Consider the following transfer function \[G(s)H(s) = \frac{s}{s^2+2s+2} = \frac{s}{(s+1+j)(s+1-j)}.\]

• If a clockwise contour does not encircle zeros nor poles, then the plot will not encircle the origin.
• If a clockwise contour encircles a zero, then the plot will encircle the origin clockwise once.
• If a clockwise contour encircles a pole, then the plot will encircle the origin counterclockwise once.
• Cauchy's Argument Principle: If a clockwise contour encircles \(Z\) zeros and \(P\) poles, then the number of clockwise encirclements of the origin \(N\), is given by

\[N = Z - P\Rightarrow Z = N+P.\]

• The closed-loop transfer function is given by

\[\frac{G(s)}{1+G(s)H(s)}\]

• Define \(F(s) = 1+G(s)H(s)\), we notice that
  • The poles of \(F(s)\) is the poles of \(G(s)H(s)\)
  • The zeros of \(F(s)\) will be poles for the close loop transfer function.

• By Cauchy's Argument Principle, for a clockwise contour \(\Gamma\) on the \(s\)-plane:

\[Z = N+P\]

• \(Z\) is the number of zeros of \(F\), i.e., number of closed-loop poles in the contour
• \(P\) is the number of poles of \(F\), i.e., number of open-loop poles in the contour
• \(N\) is the number of clockwise encirclements of the origin for the plot \(F(\Gamma)\)
• \(N\) is also the number of clockwise encirclements of \(-1\) for the plot \(G\circ H(\Gamma)\).

• Consider the following transfer function:

\[ G(s)H(s) = \frac{s}{s^2+2s+2}.\]

• It has two open-loop poles at \(-1\pm j\).
• \[F(s) = \frac{s^2+3s+2}{s^2+2s+2}\] has two zeros (close-loop poles) at \(-1\) and \(-2\).

• The stability of system is related to whether there exists any closed-loop poles (or zeros of \(F(s)\)) on the Right Half Plane (RHP).
• We select a contour (Nyquist contour) consisting of
  • Segment 1: The imaginary axis from 0 to \(+j\infty\).
  • Segment 2: A semicircle of infinite radius that encloses the entire right half \(s\)-plane.
  • Segment 3: The imaginary axis from \(-j\infty\) to \(0\).
• The Nyquist Contour is a ‘big’ semicircle that encloses the RHP. The direction of the encirclement is clockwise.

• By the Cauchy’s Principle of Argument: \[Z = N+P.\]
  • \(Z\): number of unstable closed-loop poles (zeros of \(F\))
  • \(P\): number of unstable open-loop poles (poles of \(F\))
  • \(N\): number of clockwise encirclements of \(-1\) on the \(GH\)-plane for the plot \(G\circ H(\Gamma)\).
• The closed-loop system is stable, i.e. \(Z = 0\), when \(N = -P\).

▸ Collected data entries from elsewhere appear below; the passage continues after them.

-- ==== Sys2Proof/Certificates/Slice0/Obligations.lean ====
section
/-! DEFINITION. The statements for the provers. They hold for every build `c` (00_scope.md R7) and every block of it, in
states that no run reaches too; where an invariant is needed it is `Block.Inv`. No statement rests on a free value or on
the value of `draws`. -/

open Sys2Proof Sys2Proof.Machine

/-! ## Encoding (30_encoding.md) -/

/-- R68: `w = (op << 26) | (cv << 24) | (ra << 21) | (rb << 18) | low`, for every command, with R68's worked examples. -/
def Obligations.EncodeFollowsFieldFormula : Prop :=
  (∀ r idx, (encode (.ldl r idx)).toNat = 1 * 2 ^ 26 + r.val * 2 ^ 21 + idx.toNat) ∧
  (∀ r idx, (encode (.stl r idx)).toNat = 2 * 2 ^ 26 + r.val * 2 ^ 21 + idx.toNat) ∧
  (encode .rdc).toNat = 3 * 2 ^ 26 ∧ (encode .rds).toNat = 4 * 2 ^ 26 ∧
  (∀ rd rs1 rs2 : RegNum, ∀ p ∈ [(Instr.and rd rs1 rs2, 0), (.andW rd rs1 rs2, 1), (.andF rd rs1 rs2, 2)],
    (encode p.1).toNat = 8 * 2 ^ 26 + p.2 * 2 ^ 24 + rd.val * 2 ^ 21 + rs1.val * 2 ^ 18 + rs2.val * 2 ^ 15) ∧
  (∀ rd rs1 : RegNum, (encode (.shl1c rd rs1)).toNat = 9 * 2 ^ 26 + rd.val * 2 ^ 21 + rs1.val * 2 ^ 18) ∧
  (∀ (rd rs1 : RegNum) (n : Imm18),
    ∀ p ∈ [(Instr.shl rd rs1 n, 10, 0), (.shlW rd rs1 n, 10, 1), (.shlF rd rs1 n, 10, 2),
        (.shr rd rs1 n, 11, 0), (.shrW rd rs1 n, 11, 1), (.shrF rd rs1 n, 11, 2), (.shlw rd rs1 n, 12, 0)],
      (encode p.1).toNat = p.2.1 * 2 ^ 26 + p.2.2 * 2 ^ 24 + rd.val * 2 ^ 21 + rs1.val * 2 ^ 18 + n.toNat) ∧
  (∀ p ∈ ([(.and 3 1 2, 0x20650000), (.andW 3 1 2, 0x21650000), (.andF 3 1 2, 0x22650000), (.and 7 7 7, 0x20FF8000),
      (.shl1c 4 3, 0x248C0000), (.shl 5 4 65, 0x28B00041), (.shlW 5 4 65, 0x29B00041), (.shlF 5 4 65, 0x2AB00041),
      (.shl 7 7 262143, 0x28FFFFFF), (.shr 6 5 88, 0x2CD40058), (.shrW 6 5 88, 0x2DD40058), (.shrF 6 5 88, 0x2ED40058),
      (.shlw 0 1 128, 0x30040080), (.ldl 2 3, 0x04400003), (.stl 2 3, 0x08400003), (.rdc, 0x0C000000),
      (.rds, 0x10000000)] : List (Instr × CmdWord)), encode p.1 = p.2)

/-- Words written out in 30_encoding.md R68 and 95_test_vectors.md 2.6 decode to the command they stand for. -/
def Obligations.SpecWordsDecodeAsWritten : Prop :=
  ∀ p ∈ ([(0x04400001, .ldl 2 1), (0x08400001, .stl 2 1), (0x0C000000, .rdc), (0x10000000, .rds),
      (0x20650000, .and 3 1 2), (0x21650000, .andW 3 1 2), (0x22650000, .andF 3 1 2), (0x20FF8000, .and 7 7 7),
      (0x248C0000, .shl1c 4 3), (0x28B00041, .shl 5 4 65), (0x29B00041, .shlW 5 4 65), (0x2AB00041, .shlF 5 4 65),
      (0x28FFFFFF, .shl 7 7 262143), (0x2CD40058, .shr 6 5 88), (0x2DD40058, .shrW 6 5 88),
      (0x2ED40058, .shrF 6 5 88), (0x30040080, .shlw 0 1 128)] : List (CmdWord × Instr)), decode 2 p.1 = .ok p.2

/-- Decoding the word of a well-formed command gives the command back, every operand at every value. -/
def Obligations.DecodeOfEncode : Prop := ∀ (L : Nat) (i : Instr), i.wf L = true → decode L (encode i) = .ok i

/-- A word that decodes to a command is that command's word, and the command is well formed: no word has two meanings and
no bit of a legal word is dropped. -/
def Obligations.EncodeOfDecode : Prop :=
  ∀ (L : Nat) (w : CmdWord) (i : Instr), decode L w = .ok i → encode i = w ∧ i.wf L = true

/-- R64: "Rows are mutually exclusive". -/
def Obligations.RowsAreMutuallyExclusive : Prop :=
  rows.Pairwise fun r r' => ∀ w : CmdWord, ¬ (w &&& r.mask = r.pattern ∧ w &&& r'.mask = r'.pattern)

/-- R66, the exhaustive list (a) to (f): a word on it sets `err`, returns 0 and changes nothing else; every other word is
one of the fifteen commands, and is executed. -/
def Obligations.IllegalWordsAreExactlyTheListed : Prop :=
  ∀ (c : Params) (b : Block c) (w : CmdWord) (d : Word c.W) (rest : List (HostMove c.W)),
    b.pending = .issue ⟨w, d⟩ :: rest →
    let op := w.toNat / 2 ^ 26
    let cv := w.toNat / 2 ^ 24 % 4
    let listed :=
      op ∉ [1, 2, 3, 4, 8, 9, 10, 11, 12] ∨
      cv = 3 ∨
      (cv ≠ 0 ∧ op ∈ [1, 2, 3, 4, 9, 12]) ∨
      (op = 8 ∧ w.toNat % 2 ^ 15 ≠ 0) ∨ (op = 9 ∧ w.toNat % 2 ^ 18 ≠ 0) ∨
        (op ∈ [1, 2] ∧ w.toNat / 2 ^ 18 % 8 ≠ 0) ∨ (op ∈ [3, 4] ∧ w.toNat % 2 ^ 24 ≠ 0) ∨
      (op ∈ [1, 2] ∧ c.LIMBS ≤ w.toNat % 2 ^ 18) ∨
      (op = 12 ∧ w.toNat / 2 ^ 21 % 8 = w.toNat / 2 ^ 18 % 8)
    (listed → ∃ b' : Block c, step ⟨c, b⟩ = .next ⟨c, b'⟩ ∧ b'.err = true ∧ b'.rdata = 0 ∧ b'.u = b.u ∧
        b.KeepsFlags b' ∧ b'.pending = rest) ∧
      (¬ listed → ∃ i : Instr, decode c.LIMBS w = .ok i ∧
        step ⟨c, b⟩ = exec i ⟨c, { b with wdata := d, pending := rest }⟩)

/-! ## Steps, reset, runs -/

/-- When the host's next move issues a word that decodes to a command, the step is that command executed with the data
word that came with it, the move taken. -/
def Obligations.StepRunsTheDecodedCommand : Prop :=
  ∀ (c : Params) (b : Block c) (cmd : Command c.W) (rest : List (HostMove c.W)) (i : Instr),
    b.pending = .issue cmd :: rest → decode c.LIMBS cmd.word = .ok i →
      step ⟨c, b⟩ = exec i ⟨c, { b with wdata := cmd.wdata, pending := rest }⟩

/-- R31: after reset `carry = 0`, `valid = false`, `err = 0`, and every limb of every register is unspecified. -/
def Obligations.ResetLeavesFlagsClearAndLimbsUnspecified : Prop :=
  ∀ c : Params, (State.resetOf c).blk.carry = 0 ∧ (State.resetOf c).blk.valid = false ∧
    (State.resetOf c).blk.err = false ∧ ∀ r, (State.resetOf c).blk.Unspecified r

/-- R210: a reset between commands leaves the state of R31, at the same build, and the host's later moves to come; and a
step that clears `err` is a reset. (That a reset returns `rdata = 0` is no part of this.) -/
def Obligations.HostResetIsTheOnlyWayToClearErr : Prop :=
  (∀ (c : Params) (b : Block c) (rest : List (HostMove c.W)), b.pending = .reset :: rest →
    ∃ b' : Block c, step ⟨c, b⟩ = .next ⟨c, b'⟩ ∧ b'.carry = 0 ∧ b'.valid = false ∧ b'.err = false ∧
      (∀ r, b'.Unspecified r) ∧ b'.pending = rest) ∧
  (∀ (s t : State), step s = .next t → s.blk.err = true → t.blk.err = false →
    ∃ rest, s.blk.pending = .reset :: rest)

/-- With no move of the host pending the block is idle and a step changes nothing. This is the model's choice, log 6. -/
def Obligations.IdleStepChangesNothing : Prop :=
  ∀ (c : Params) (b : Block c), b.pending = [] → step ⟨c, b⟩ = .next ⟨c, b⟩

/-- R193: no content of a register, a flag or a data word makes a command fail: every step ends in a next state of the same
build, and a command sets `err` exactly when its operands break R64's constraint. -/
def Obligations.NoCommandFailsBecauseOfData : Prop :=
  (∀ s : State, ∃ t : State, step s = .next t ∧ t.cfg = s.cfg) ∧
  (∀ (c : Params) (b : Block c) (i : Instr), ∃ b' : Block c, exec i ⟨c, b⟩ = .next ⟨c, b'⟩ ∧
    b'.err = (b.err || !i.wf c.LIMBS))

/-- The invariant (`carry` is 0 or all ones, R23; an unwritten limb keeps the word 0, log 2) holds after reset. -/
def Obligations.ResetMeetsTheInvariant : Prop := ∀ c : Params, (State.resetOf c).Inv

/-- Every step keeps the invariant. That an unwritten limb keeps the word 0 is the model's choice, log 2. -/
def Obligations.StepKeepsTheInvariant : Prop := ∀ s t : State, s.Inv → step s = .next t → t.Inv

/-- R23, R134, R217: no command but SHL1C writes `carry`. -/
def Obligations.OnlyShl1cWritesCarry : Prop :=
  ∀ (c : Params) (b b' : Block c) (i : Instr), exec i ⟨c, b⟩ = .next ⟨c, b'⟩ → (∀ rd rs1, i ≠ .shl1c rd rs1) →
    b'.carry = b.carry

/-- R24, R173, R175: the flagged forms write `valid <- true`; every other command leaves `valid` as it was. -/
def Obligations.OnlyFlaggedFormsWriteValid : Prop :=
  ∀ (c : Params) (b b' : Block c) (i : Instr), exec i ⟨c, b⟩ = .next ⟨c, b'⟩ →
    b'.valid = (b.valid || match i with
      | .andF _ _ _ | .shlF _ _ _ | .shrF _ _ _ => true
      | _ => false)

• A feedback system is stable if and only if \(N=-P\), i.e. the number of the counterclockwise encirclements of \(–1\) point by the Nyquist plot in the \(GH\)-plane is equal to the number of the unstable poles of the open-loop transfer function.

• If the open-loop system is stable(\(P=0\)), the closed-loop system is stable if and only if the Nyquist plot does not encircle \(–1\) point
• If the open-loop system has \(P\) unstable poles, the closed-loop system is stable if and only if the Nyquist plot encircles \(–1\) point \(P\) times counterclockwise.
• If the Nyquist plot passes through \(-1\), then the system has a closed-loop pole on the imaginary axis (critically stable).

• Draw the Nyquist Plot
• Determine the clockwise encirclement \(N\).
• From the open-loop transfer function, find the number of unstable open-loop poles (\(P\))
• Stable if \(N = -P\).

Nyquist Contour consists of 3 segments:

• Segment 1: The imaginary axis from 0 to \(+j\infty\).
• Segment 2: A semicircle of infinite radius that encloses the entire right half \(s\)-plane.
• Segment 3: The imaginary axis from \(-j\infty\) to \(0\).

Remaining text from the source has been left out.